What is LSTM?

What does LSTM stand for?

LSTM stands for long short term memory. It is a model or architecture that extends the memory of recurrent neural networks. Typically, recurrent neural networks have 'short term memory' in that they use persistent previous information to be used in the current neural network. Essentially, the previous information is used in the present task. That means we do not have a list of all of the previous information available for the neural node.

Find out how LSTM works alongside recurrent neural networks. Watch this short video tutorial.

How does LSTM work?

LSTM introduces long-term memory into recurrent neural networks. It mitigates the vanishing gradient problem, which is where the neural network stops learning because the updates to the various weights within a given neural network become smaller and smaller. It does this by using a series of 'gates'. These are contained in memory blocks which are connected through layers, like this:

what-is-lstm-img-0

There are three types of gates within a unit:

Input Gate: Scales input to cell (write)

Output Gate: Scales output to cell (read)

Forget Gate: Scales old cell value (reset)
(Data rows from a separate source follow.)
/-- A BMAC's beats as far as words are ready. -/
def State.bmacRun (s : State) (p base done left : Nat) : State :=
  match (s.pod p).weights, s.feeding p 1 with
  | some w, some (_, co, cp) =>
    let wb := beatWords (s.podFormat p)
    let n := min left (wordsReady co cp / wb)
    if n = 0 then s.stall p 2
    else ((s.bmacBeats p base done n w (co, cp)).consume p 1 (n * wb)).beatsDone p done left n
      (beatCycles (s.podFormat p) co.desc.wide) 10
  | _, _ => s.stall p 2

/-- BMAC (R94, R103, R109, R111): where several causes of a fault hold at once the order of the checks is the model's
(DESIGN CHOICE, log entry 188). -/

def execBmac (p : Nat) (s : State) : Host.Outcome State Fault Refusal :=
  reply (64 ≤ p) <|
    s.issue p 0x0A fun s w =>
      let base := bits w 49 9
      let x := s.pod p
      match x.beats with
      | some (done, left) => s.bmacRun p base done left
      | none =>
        let n := s.beatsOf p w
        let ents := (List.range (n * (4 * beatFrames (s.podFormat p)))).map fun i => base + i
        if !s.podBeam p then s.podFault p 8
        else if x.weights.isNone then s.podFault p 7
        else if 512 < base + ents.length then s.podFault p 6
        else
          match s.bankStall p with
          | some cause => s.stall p cause
          | none =>
            if x.reloading then s.stall p 4
            else if ents.any fun e => decide (128 ≤ tget 0 x.bmacs e) then s.podFault p 6
            else
              let counts := ents.foldl (fun t e => tmod 0 t e (· + 1)) x.bmacs
              (s.modPod p fun x => { x with beats := some (0, n), bmacs := counts, macd := true }).bmacRun p base 0 n

/-! ## Weights and initial values (R102, R427) -/

def execWld (p : Nat) (s : State) : Host.Outcome State Fault Refusal :=
  reply (64 ≤ p) <|
    s.issue p 0x0B fun s w =>
      if !s.podBeam p then s.podFault p 8
      else
        match s.presented (s.podPart p) (bits w 52 2) with
        | none => s.stall p 4
        | some cur =>
          let set := s.weightSet p ((bits w 0 7 + s.greg p (bits w 55 3)) % 128) (s.groupChan cur.pg.g)
          let free := (s.pod p).wlds.isEmpty
          let s := (s.pipVoid p).modPod p fun x => { x with wlds := x.wlds ++ [set] }
          s.podLaunch p 0x0B (s.pod p).wlds.length (if free then some ((s.pod p).clk + 40) else none)

/-- WLD_COMPLETE: the oldest WLD's weights are in the shadow registers. -/
def execWldComplete (p : Nat) (s : State) : Host.Outcome State Fault Refusal :=
  reply (64 ≤ p) <|
    if !s.fastClk then s
    else
      match (s.pod p).wlds with
      | [] => s
      | w :: ws => (((s.modPod p fun x => { x with wlds := ws, shadow := some w }).pipDone p 0x0B).podSettle p)

/-- WSWAP (R102, R109): the set loaded last becomes active; a second WSWAP with no new WLD makes the same set active again (DESIGN
CHOICE, log entry 284). -/
def execWswap (p : Nat) (s : State) : Host.Outcome State Fault Refusal :=
  reply (64 ≤ p) <|
    s.issue p 0x0C fun s _ =>
      if !s.podBeam p then s.podFault p 8
      else if (s.pod p).wlds ≠ [] then s.stall p 4
      else (s.modPod p fun x => { x with weights := x.shadow }).podResume p

def execWinit (p : Nat) (s : State) : Host.Outcome State Fault Refusal :=
  reply (64 ≤ p) <|
    s.issue p 0x0D fun s w =>
      let free := (s.pod p).wlds.isEmpty && (s.pod p).winits.isEmpty
      let s := (s.pipVoid p).modPod p fun x => { x with
        winits := x.winits ++ [⟨x.active, bits w 49 4 + 1, (bits w 0 7 + s.greg p (bits w 55 3)) % 128⟩] }
      s.podLaunch p 0x0D (s.pod p).winits.length (if free then some ((s.pod p).clk + 32 * (bits w 49 4 + 1)) else none)

/-- WINIT_COMPLETE: the oldest WINIT's values are in their slots, wherever their bank now is. A pending WLD has the
W-bus first (R108). A bank that has left by then takes nothing (DEDUCED, log entry 36). What a BMAC or a MAC of the other bank
finds meanwhile: DESIGN CHOICE, log entry 189. -/
def execWinitComplete (p : Nat) (s : State) : Host.Outcome State Fault Refusal :=
  reply (64 ≤ p) <|
    if !s.fastClk ∨ (s.pod p).wlds ≠ [] then s
    else
      match (s.pod p).winits with
      | [] => s
      | w :: ws =>
        let s := s.modPod p fun x =>
          let x := { x with winits := ws }
          if w.half = x.active then x.setBank w.half (s.winitBank p w (x.bank w.half))
          else { x with drains := x.drains.map fun d => if d.half = w.half then { d with bank := s.winitBank p w d.bank } else d };
        ((s.pipDone p 0x0D).podSettle p)

/-! ## Drain and swap (R107 to R110) -/

/-- DRAIN (R107, R109): a swap that is still held stalls it as a drain that has not left does (DESIGN CHOICE, log entry 285). Alone on
the W-bus its last step leaves 32 n cycles after the later of its issue and L + 4, or L + 11 in beam mode (R107, R390). -/
def execDrain (p : Nat) (s : State) : Host.Outcome State Fault Refusal :=
  reply (64 ≤ p) <|
    s.issue p 0x0E fun s w =>
      let x := s.pod p
      if x.swap.isSome || x.drains.any fun d => decide (d.half = x.active) then s.stall p 1
      else
        let tag := (s.greg p (bits w 48 3) + bits w 0 32) % 2 ^ 32
        let s := s.modPod p fun x => { x with swap := some (tag, bits w 53 4 + 1) }
        let at' := max x.clk (x.lastL + if s.podBeam p then 11 else 4)
        let free := x.drains.isEmpty && x.wlds.isEmpty && x.winits.isEmpty
        s.podLaunch p 0x0E (x.drains.length + 1) (if free then some (at' + 32 * (bits w 53 4 + 1)) else none)

/-- The pod is failed (R112): its program faults, and a Run of 1 that waits does not start it. -/
def State.podFailEnter (s : State) (p : Nat) : State :=
  let s := ((s.modPod p fun x => { x with steer := [], start := false }).fset (POD_STATUS_Failed p) 1).raise 5
  if (s.pod p).seq then s.podFaultEnter p 9 else s

/-- The context that faults with a pod that fails. -/
def State.failOwner (s : State) (p : Nat) : Option Nat := if (s.pod p).seq then s.owner p else none

/-- The pod fails (R112). -/
def State.podFail (s : State) (p : Nat) : State := (s.podFailEnter p).faultOwner (s.failOwner p) 9

/-- A steering condition arises for a physical column (R111, R112). -/
def State.steerRequest (s : State) (p col : Nat) : State :=
  if s.flag (POD_STATUS_Failed p) || (s.pod p).steer.contains col then s
  else if s.flag (POD_COLMAP_Steered p) || s.flag (POD_COLMAP_SpareBad p) then s.podFail p
  else s.modPod p fun x => { x with steer := x.steer ++ [col] }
Each gate is like a switch that controls the read/write, thus incorporating the long-term memory function into the model.

Applications of LSTM

There are a huge range of ways that LSTM can be used, including:

Handwriting recognition

Time series anomaly detection

Speech recognition

Learning grammar

Composing music

The difference between LSTM and GRU

There are many similarities between LSTM and GRU (Gated Recurrent Units). However, there are some important differences that are worth remembering:

A GRU has two gates, whereas an LSTM has three gates.

GRUs don't possess any internal memory that is different from the exposed hidden state. They don't have the output gate, which is present in LSTMs.

There is no second nonlinearity applied when computing the output in GRU.

GRU as a concept, is a little newer than LSTM. It is generally more efficient - it trains models at a quicker rate than LSTM. It is also easier to use. Any modifications you need to make to a model can be done fairly easily. However, LSTM should perform better than GRU where longer term memory is required. Ultimately, comparing performance is going to depend on the data set you are using.